Reporter: Lailatul Anisah | Editor: Handoyo .
KONTAN.CO.ID - JAKARTA. Kebijakan pengetatan impor dalam Peraturan Menteri Perdagangan (Permendag) No 36 Tahun 2023 mendapat respon baik dari industri pertekstilan.
Ketua Umum Asosiasi Produsen Serat dan Filamen Indonesia (APSYFI) Redma Gita W optimis kebijakan mengubah aturan post border menjadi border dalam Permendag 36/2024 dapat mendorong bangkitnya industri tekstil dan produk tekstil (TPT).
Bahkan, ia memprediksi pada kuartal III dan IV kinerja industri tekstil bisa kembali positif dan menyerap tenaga kerja yang beberapa waktu lalu sempat dirumahkan.
Baca Juga: Kemendag Bebaskan MEG dan 11 Pos Tarif Bahan Baku Plastik dari Kententuan Pembatasan
"Dengan proyeksi kinerja yang naik akan mendorong pertumbuhan utilisasi, kami proyeksi utilisasi pada kuartal IV sudah mencapai 70%," kata Redma dalam Jumpa Pers di Jakarta, Senin petang (18/3).

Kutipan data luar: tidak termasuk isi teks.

-- ==== Sys2Proof/Machine/Proofs.lean ====
section
/-! DEFINITION. The feedback proof: its ten comparisons, the window's samples and the verdict (10.5). -/

namespace Sys2Proof.Machine

/-- A bit at a place of the ten comparisons. -/
def placeBit (i : Nat) (b : Bool) : BitVec 10 := if b then 1#10 <<< i else 0

/-- The raw levels of the ten comparisons at a sample (R177). -/
def rawBits (x : Samples) : BitVec 10 :=
  placeBit 0 x.az.brakeReleased ||| placeBit 1 x.el.brakeReleased ||| placeBit 2 x.pinEngaged
    ||| placeBit 3 x.pinRetracted ||| placeBit 4 x.az.enableReadback ||| placeBit 5 x.el.enableReadback
    ||| placeBit 6 x.zoneClosed.z1 ||| placeBit 7 x.zoneClosed.z2 ||| placeBit 8 x.zoneClosed.z3
    ||| placeBit 9 x.zoneClosed.z4

/-- The expectations of the ten comparisons: the outputs as commanded, for the pin the levels last taken (R177). -/
def expectedBits (e : Env) (k : Core) : BitVec 10 :=
  placeBit 0 (brakeEnergised k.axes.az) ||| placeBit 1 (brakeEnergised k.axes.el) ||| placeBit 2 (pinEngaged e)
    ||| placeBit 3 (pinRetracted e) ||| placeBit 4 (ampEnabled k.axes.az) ||| placeBit 5 (ampEnabled k.axes.el)
    ||| placeBit 6 k.heat.zones.z1.on ||| placeBit 7 k.heat.zones.z2.on ||| placeBit 8 k.heat.zones.z3.on
    ||| placeBit 9 k.heat.zones.z4.on

/-- The comparisons that are part of the proof: a zone that is not fitted is no item (R177). -/
def proofItems (e : Env) : BitVec 10 :=
  0b111111#10 ||| placeBit 6 (fitted e 0) ||| placeBit 7 (fitted e 1) ||| placeBit 8 (fitted e 2)
    ||| placeBit 9 (fitted e 3)

/-- Where a comparison reports agreement with an expectation; one whose comparing element is stuck always does. -/
def agreeBits (raw expected stuck : BitVec 10) : BitVec 10 := ~~~(raw ^^^ expected) ||| stuck

/-- Acceptance of a feedback proof (R177). -/
def startFeedbackProof : FeedbackProof := { sample := 0, proven := 0, failed := 0, evenAgreed := 0, evenCommand := 0 }

/-- An even sample: the true comparisons. -/
def evenSample (raw expected stuck : BitVec 10) (p : FeedbackProof) : FeedbackProof :=
  { p with sample := p.sample + 1, evenAgreed := agreeBits raw expected stuck, evenCommand := expected }

/-- An odd sample: the inverted comparisons, for the pairs that count (R177). -/
def oddSample (raw expected stuck : BitVec 10) (p : FeedbackProof) : FeedbackProof :=
  let counts := p.evenAgreed &&& ~~~(p.evenCommand ^^^ expected)
  let inverted := agreeBits raw (~~~expected) stuck
  { p with
    sample := p.sample + 1, proven := p.proven ||| (counts &&& ~~~inverted), failed := p.failed ||| (counts &&& inverted) }

/-- The next sample is one of the window and odd, so that it belongs to the proof alone (R178). -/
def isOddSample (p : Option FeedbackProof) : Bool :=
  match p with
  | none => false
  | some p => decide (p.sample < proofSamples) && decide (p.sample % 2 = 1)

/-- What a sample counts in the watches and filters, in ms: 20 at an even sample of the window, 0 at an odd one,
otherwise one control interval (R178; log 14). -/
def sampleMs (p : Option FeedbackProof) : Nat :=
  match p with
  | none => controlMs
  | some p => if p.sample < proofSamples then if p.sample % 2 = 1 then 0 else 2 * controlMs else controlMs

/-- The proof after a sample (R177). -/
def proofSample (raw expected stuck : BitVec 10) (p : FeedbackProof) : FeedbackProof :=
  if p.sample < proofSamples then
    if p.sample % 2 = 1 then oddSample raw expected stuck p else evenSample raw expected stuck p
  else p

/-- Some item of the proof has a comparison failed or not proven (R177, R179). -/
def proofFails (e : Env) (p : FeedbackProof) : Bool := !(proofItems e &&& (p.failed ||| ~~~p.proven) == 0)

/-- The verdict at the end of sample 19 (R179). -/
def feedbackVerdict (e : Env) (k : Core) : Core :=
  match k.cond.proof with
  | none => k
  | some p =>
    if proofSamples ≤ p.sample then
      syncCond .proofFeedback (proofFails e p) { k with cond := { k.cond with proof := none } }
    else k

/-- Neither proof runs and the posture is IDLE or STOWED: a proof may start (R42, R176). -/
def mayProve (e : Env) (k : Core) : Bool :=
  e.wind.proof.isNone && k.cond.proof.isNone && (posture e k = .idle || posture e k = .stowed)

end Sys2Proof.Machine
end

Ia mengatakan pada rentang waktu 2021 s.d 2023, industri TPT mengalami kesulitan besar karena banjir produk impor tekstil dan garmen baik legal maupun ilegal.
Karena hal itu, terjadi turunnya utilisasi pabrik-pabrik TPT sampai 40% dari kapasitas produksi. Dampak besar juga terjadi pada sektor ketenagakerjaan, di mana sekitar 85 ribu pekerja terpaksa diberhentikan, dirumahkan atau tidak diperpanjang masa kerjanya.
Baca Juga: Ini Penyebab Industri TPT Indonesia Tertinggal dari Vietnam
"Ini disebabkan karena tidak terkontrolnya importasi produk dari luar dijual dengan harga sangat murah sehingga produk domestik tumbang," ungkap Redma.
Menurutnya aturan yang berlaku sejak 10 Maret ini sudah tepat dalam rangka melindungi pasar domestik. Selain itu, regulasi ini juga memberikan keadilan bagi sesama pelaku usaha dalam menjalankan bisnis yang sehat.
"Ini sudah on track untuk menciptakan fairness competition di pasar domestik supaya industri kita juga bisa tumbuh sehat, kita bisa mennyerap tenaga kerja lagi," tutup Redma.